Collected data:
Start of Block

/-- Settles O30: each status check stops as in O27, and each field check sets its own bit of `readOutcome`. -/
theorem decodeOfAReadExchange : Obligations.DecodeOfAReadExchange := by
  intro s hs
  obtain ⟨t, ht, hx, hshort, hadapter, hlong, -⟩ := statusChecksInOrder .read s hs
  obtain rfl := Host.Outcome.next.inj ((exec_decode_records hs).symm.trans ht)
  refine ⟨_, ht, hx, hshort, hadapter, fun hx hn h0 => (hlong hx hn h0 nofun).1,
    fun hx hn h0 => (hlong hx hn h0 nofun).2, fun hpass => ?_, readByte_rdata_read, rfl, rfl,
    verdict_cardType_of_ne_verify (by decide), verdict_ident_of_ne_getId (by decide),
    fatalOf_verdict_of_ne_write (by decide)⟩
  have hother := readOutcome_other (readByte .respBuf 10 s != 0x5C || readByte .respBuf 11 s != 0x5D)
    (readByte .respBuf 12 s != msb s.latAddr || readByte .respBuf 13 s != lsb s.latAddr)
    (readByte .respBuf 142 s != respChecksum s) (readByte .respBuf 143 s == 0x47)
  rw [verdict_read_of_pass (statusStop_of_longStatusPassed hpass), recordResults_outcome,
    readOutcome_ack, readOutcome_echo, readOutcome_csum, readOutcome_memoryEndGood, readOutcome_protocolError,
    readOutcome_success]
  refine ⟨by simp, by simp, by simp [respChecksum], by simp, by simp, rfl, hother 0 (by decide),
    hother 2 (by decide), hother 7 (by decide), hother 8 (by decide), hother 9 (by decide),
    hother 10 (by decide), by simp [and_assoc]⟩

/-- Settles O31: each status check stops as in O27, and otherwise `writeEnd` decides; one outcome is recorded. -/
theorem decodeOfAWriteExchange : Obligations.DecodeOfAWriteExchange := by
  intro s hs
  obtain ⟨t, ht, hx, hshort, hadapter, hlong, -⟩ := statusChecksInOrder .write s hs
  obtain rfl := Host.Outcome.next.inj ((exec_decode_records hs).symm.trans ht)
  obtain ⟨f, hf, hout⟩ := verdict_write_outcome s s.latAddr
  have hbit (i : Nat) (hi : 3 ≤ i ∧ i ≤ 5) : (verdict .write s.latAddr s).outcome.getLsbD i = false := by
    rw [hout, withSuccess_getLsbD _ _ (by omega), Flag.getLsbD_mask]
    exact decide_eq_false (by omega)
  refine ⟨_, ht, hx, hshort, hadapter, fun hx hn h0 => (hlong hx hn h0 nofun).1,
    fun hx hn h0 => (hlong hx hn h0 nofun).2, fun hpass => ?_, ?_, hbit 3 (by decide),
    hbit 4 (by decide), hbit 5 (by decide), rfl, rfl, readByte_rdata_of_ne_read (by decide), rfl,
    verdict_cardType_of_ne_verify (by decide), verdict_ident_of_ne_getId (by decide)⟩
  · rw [verdict_write_of_pass (statusStop_of_longStatusPassed hpass)]
    refine ⟨fun h => h ▸ ⟨rfl, rfl⟩, fun h => h ▸ ⟨rfl, rfl⟩, fun h => h ▸ ⟨rfl, rfl⟩,
      fun h => h ▸ ⟨rfl, rfl⟩, fun h => h ▸ ⟨rfl, rfl⟩, fun h47 h4E hFF hFD hFE => ?_⟩
    rw [writeEnd_of_unknown h47 h4E hFF hFD hFE]
    exact ⟨rfl, rfl⟩
  · rw [recordResults_fatal, recordResults_outcome, hout]
    exact fatalOf_withSuccess_mask_iff f

/-! ### Success (R158) -/

/-- `FAIL_MASK` is the bits of the failures (R31, R158). -/
theorem failMask_getLsbD (i : Nat) : failMask.getLsbD i = true ↔ i ≤ 5 ∨ (7 ≤ i ∧ i ≤ 10) := by
  have hlow : ∀ i < 12, failMask.getLsbD i = true ↔ i ≤ 5 ∨ (7 ≤ i ∧ i ≤ 10) := by decide
  by_cases hi : i < 12
  · exact hlow i hi
  · rw [BitVec.getLsbD_of_ge _ _ (Nat.not_lt.mp hi)]
    exact iff_of_false nofun (by omega)

/-- Beside a single outcome Success is recorded only if that is MemoryEndGood (R158). -/
theorem eq_memoryEndGood_of_success (hf : f ≠ .success)
    (h : Flag.success.isIn (withSuccess f.mask) = true) : f = .memoryEndGood := by
  revert hf h
  cases f <;> decide

/-- Where a READ is a Success, MemoryEndGood is the one outcome beside it (R178). -/
theorem readOutcome_eq_of_success : ∀ ack echo csum good,
    Flag.success.isIn (readOutcome ack echo csum good) = true →
      readOutcome ack echo csum good = 0x840 := by decide
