/-- R179: a request whose rule refuses it changes nothing but the link; this covers every request but RESTART, SAVE_SETUP and LOAD_SETUP, whose refusals the last clauses give. The checks that come first: for the indexed requests an empty payload is BAD_LENGTH, an index out of range BAD_INDEX, a payload of another length BAD_LENGTH (R21, R22, R41, R42, R60, R62, R63, R75, R77, R78, R100, R101, R110, R114, R142 to R144); for the others a payload of another length is BAD_LENGTH. An operation of DRIVE_LINE above 2 is BAD_VALUE. R60, R75, R144: STATE while STOPPED. R196, R197: STATE while RUNNING. -/
def Obligations.RefusalsComeInOrderAndChangeNothing : Prop :=
  (∀ (s : State) (payload : List Byte) (act : List Byte → State → State × Answer),
      act ∈ [identifyRequest, statusRequest, runRequest, stopRequest, defaultRequest, autorunRequest, setPort, getPort,
        setMeasure, getMeasure, setCondition, getCondition, conditionRequest condArm, conditionRequest condDisarm,
        conditionRequest condUnlatch, setTimer, getTimer, timerRequest timerStart, timerRequest timerStop,
        timerRequest timerResume, setBinding, getBinding, fire, setLine, getLines, driveLine, setUnit, getUnit,
        unitRequest armRequest, unitRequest triggerRequest, unitRequest abortRequest, listCaptures, getCapture, readFrames,
        holdCapture, releaseCapture, setStore, getStore] →
      (act payload s).2.status ≠ .ok → (act payload s).1 = s)
  ∧ (∀ (s : State) (kind : Byte) (c : Instr) (entries length : Nat) (payload : List Byte),
      (kind, c, entries, length) ∈ [(0x12, .setMeasure, 16, 7), (0x14, .setCondition, 32, 15), (0x19, .setTimer, 4, 7),
        (0x1E, .setBinding, 48, 7), (0x24, .setUnit, 4, 11)] →
      Serves s kind payload →
      (payload = [] → exec c s = .next (s.answer { status := .badLength, data := [] }))
      ∧ (∀ i fields, payload = i :: fields → entries ≤ i.toNat →
          exec c s = .next (s.answer { status := .badIndex, data := [] }))
      ∧ (∀ i fields, payload = i :: fields → i.toNat < entries → payload.length ≠ length →
          exec c s = .next (s.answer { status := .badLength, data := [] })))
  ∧ (∀ (s : State) (kind : Byte) (c : Instr) (entries : Nat) (payload : List Byte),
      (kind, c, entries) ∈ [(0x11, .getPort, 3), (0x13, .getMeasure, 16), (0x15, .getCondition, 32),
        (0x16, .armCondition, 32), (0x17, .disarmCondition, 32), (0x18, .unlatchCondition, 32), (0x1A, .getTimer, 4),
        (0x1B, .startTimer, 4), (0x1C, .stopTimer, 4), (0x1D, .resumeTimer, 4), (0x1F, .getBinding, 48),
        (0x25, .getUnit, 4), (0x26, .armUnit, 4), (0x27, .triggerUnit, 4), (0x28, .abortUnit, 4)] →
      Serves s kind payload →
      (payload.length ≠ 1 → exec c s = .next (s.answer { status := .badLength, data := [] }))
      ∧ (∀ i, payload = [i] → entries ≤ i.toNat → exec c s = .next (s.answer { status := .badIndex, data := [] })))
  ∧ (∀ (s : State) (payload : List Byte), Serves s 0x10 payload →
      (payload = [] → exec .setPort s = .next (s.answer { status := .badLength, data := [] }))
      ∧ (∀ i fields, payload = i :: fields → 3 ≤ i.toNat →
          exec .setPort s = .next (s.answer { status := .badIndex, data := [] }))
      ∧ (∀ i fields, payload = i :: fields → i.toNat < 3 → fields.length ≠ (if i.toNat = 2 then 5 else 7) →
          exec .setPort s = .next (s.answer { status := .badLength, data := [] })))
  ∧ (∀ (s : State) (payload : List Byte), Serves s 0x21 payload →
      (payload = [] → exec .setLine s = .next (s.answer { status := .badLength, data := [] }))
      ∧ (∀ i fields, payload = i :: fields → 6 ≤ i.toNat →
          exec .setLine s = .next (s.answer { status := .badIndex, data := [] }))
      ∧ (∀ i fields, payload = i :: fields → i.toNat < 6 → fields.length ≠ (if i.toNat < 4 then 3 else 1) →
          exec .setLine s = .next (s.answer { status := .badLength, data := [] })))
  ∧ (∀ (s : State) (payload : List Byte), Serves s 0x23 payload →
      (payload.length ≠ 2 → exec .driveLine s = .next (s.answer { status := .badLength, data := [] }))
      ∧ (∀ o op, payload = [o, op] → 4 ≤ o.toNat → exec .driveLine s = .next (s.answer { status := .badIndex, data := [] }))
      ∧ (∀ o op, payload = [o, op] → o.toNat < 4 → 3 ≤ op.toNat →
          exec .driveLine s = .next (s.answer { status := .badValue, data := [] })))
  ∧ (∀ (s : State) (kind : Byte) (c : Instr) (length : Nat) (payload : List Byte),
      (kind, c, length) ∈ [(0x01, .identify, 0), (0x02, .status, 1), (0x03, .run, 0), (0x04, .stop, 0), (0x05, .restart, 0),
        (0x06, .saveSetup, 0), (0x07, .loadSetup, 0), (0x08, .defaultSetup, 0), (0x09, .setAutorun, 1), (0x20, .fire, 1),
        (0x22, .getLines, 0), (0x29, .listCaptures, 0), (0x2A, .getCapture, 2), (0x2B, .readFrames, 6),
        (0x2C, .holdCapture, 3), (0x2D, .releaseCapture, 2), (0x2E, .setStore, 2), (0x2F, .getStore, 0)] →
      Serves s kind payload → payload.length ≠ length →
      exec c s = .next (s.answer { status := .badLength, data := [] }))
  ∧ (∀ (s : State) (kind : Byte) (c : Instr) (entries : Nat) (i : Byte),
      (kind, c, entries) ∈ [(0x16, .armCondition, 32), (0x17, .disarmCondition, 32), (0x18, .unlatchCondition, 32),
        (0x1B, .startTimer, 4), (0x1C, .stopTimer, 4), (0x1D, .resumeTimer, 4), (0x26, .armUnit, 4),
        (0x27, .triggerUnit, 4), (0x28, .abortUnit, 4)] →
      Serves s kind [i] → i.toNat < entries → s.engine = .stopped →
      exec c s = .next (s.answer { status := .state, data := [] }))
  ∧ (∀ s : State, s.engine = .running →
      (Serves s 0x07 [] → exec .loadSetup s = .next (s.answer { status := .state, data := [] }))
      ∧ (Serves s 0x08 [] → exec .defaultSetup s = .next (s.answer { status := .state, data := [] })))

End of Block

● **WHAT IS REQUIRED**
Starting with the line with "have hother := readOutcome_other" above and going on through the line with "refine ⟨fun h", transcribe every line exactly, both ends included, and add nothing.

● **EXERCISE OUTPUT**
  have hother := readOutcome_other (readByte .respBuf 10 s != 0x5C || readByte .respBuf 11 s != 0x5D)
    (readByte .respBuf 12 s != msb s.latAddr || readByte .respBuf 13 s != lsb s.latAddr)
    (readByte .respBuf 142 s != respChecksum s) (readByte .respBuf 143 s == 0x47)
  rw [verdict_read_of_pass (statusStop_of_longStatusPassed hpass), recordResults_outcome,
    readOutcome_ack, readOutcome_echo, readOutcome_csum, readOutcome_memoryEndGood, readOutcome_protocolError,
    readOutcome_success]
  refine ⟨by simp, by simp, by simp [respChecksum], by simp, by simp, rfl, hother 0 (by decide),
    hother 2 (by decide), hother 7 (by decide), hother 8 (by decide), hother 9 (by decide),
    hother 10 (by decide), by simp [and_assoc]⟩

/-- Settles O31: each status check stops as in O27, and otherwise `writeEnd` decides; one outcome is recorded. -/
theorem decodeOfAWriteExchange : Obligations.DecodeOfAWriteExchange := by
  intro s hs
  obtain ⟨t, ht, hx, hshort, hadapter, hlong, -⟩ := statusChecksInOrder .write s hs
  obtain rfl := Host.Outcome.next.inj ((exec_decode_records hs).symm.trans ht)
  obtain ⟨f, hf, hout⟩ := verdict_write_outcome s s.latAddr
  have hbit (i : Nat) (hi : 3 ≤ i ∧ i ≤ 5) : (verdict .write s.latAddr s).outcome.getLsbD i = false := by
    rw [hout, withSuccess_getLsbD _ _ (by omega), Flag.getLsbD_mask]
    exact decide_eq_false (by omega)
  refine ⟨_, ht, hx, hshort, hadapter, fun hx hn h0 => (hlong hx hn h0 nofun).1,
    fun hx hn h0 => (hlong hx hn h0 nofun).2, fun hpass => ?_, ?_, hbit 3 (by decide),
    hbit 4 (by decide), hbit 5 (by decide), rfl, rfl, readByte_rdata_of_ne_read (by decide), rfl,
    verdict_cardType_of_ne_verify (by decide), verdict_ident_of_ne_getId (by decide)⟩
  · rw [verdict_write_of_pass (statusStop_of_longStatusPassed hpass)]
    refine ⟨fun h => h ▸ ⟨rfl, rfl⟩, fun h => h ▸ ⟨rfl, rfl⟩, fun h => h ▸ ⟨rfl, rfl⟩,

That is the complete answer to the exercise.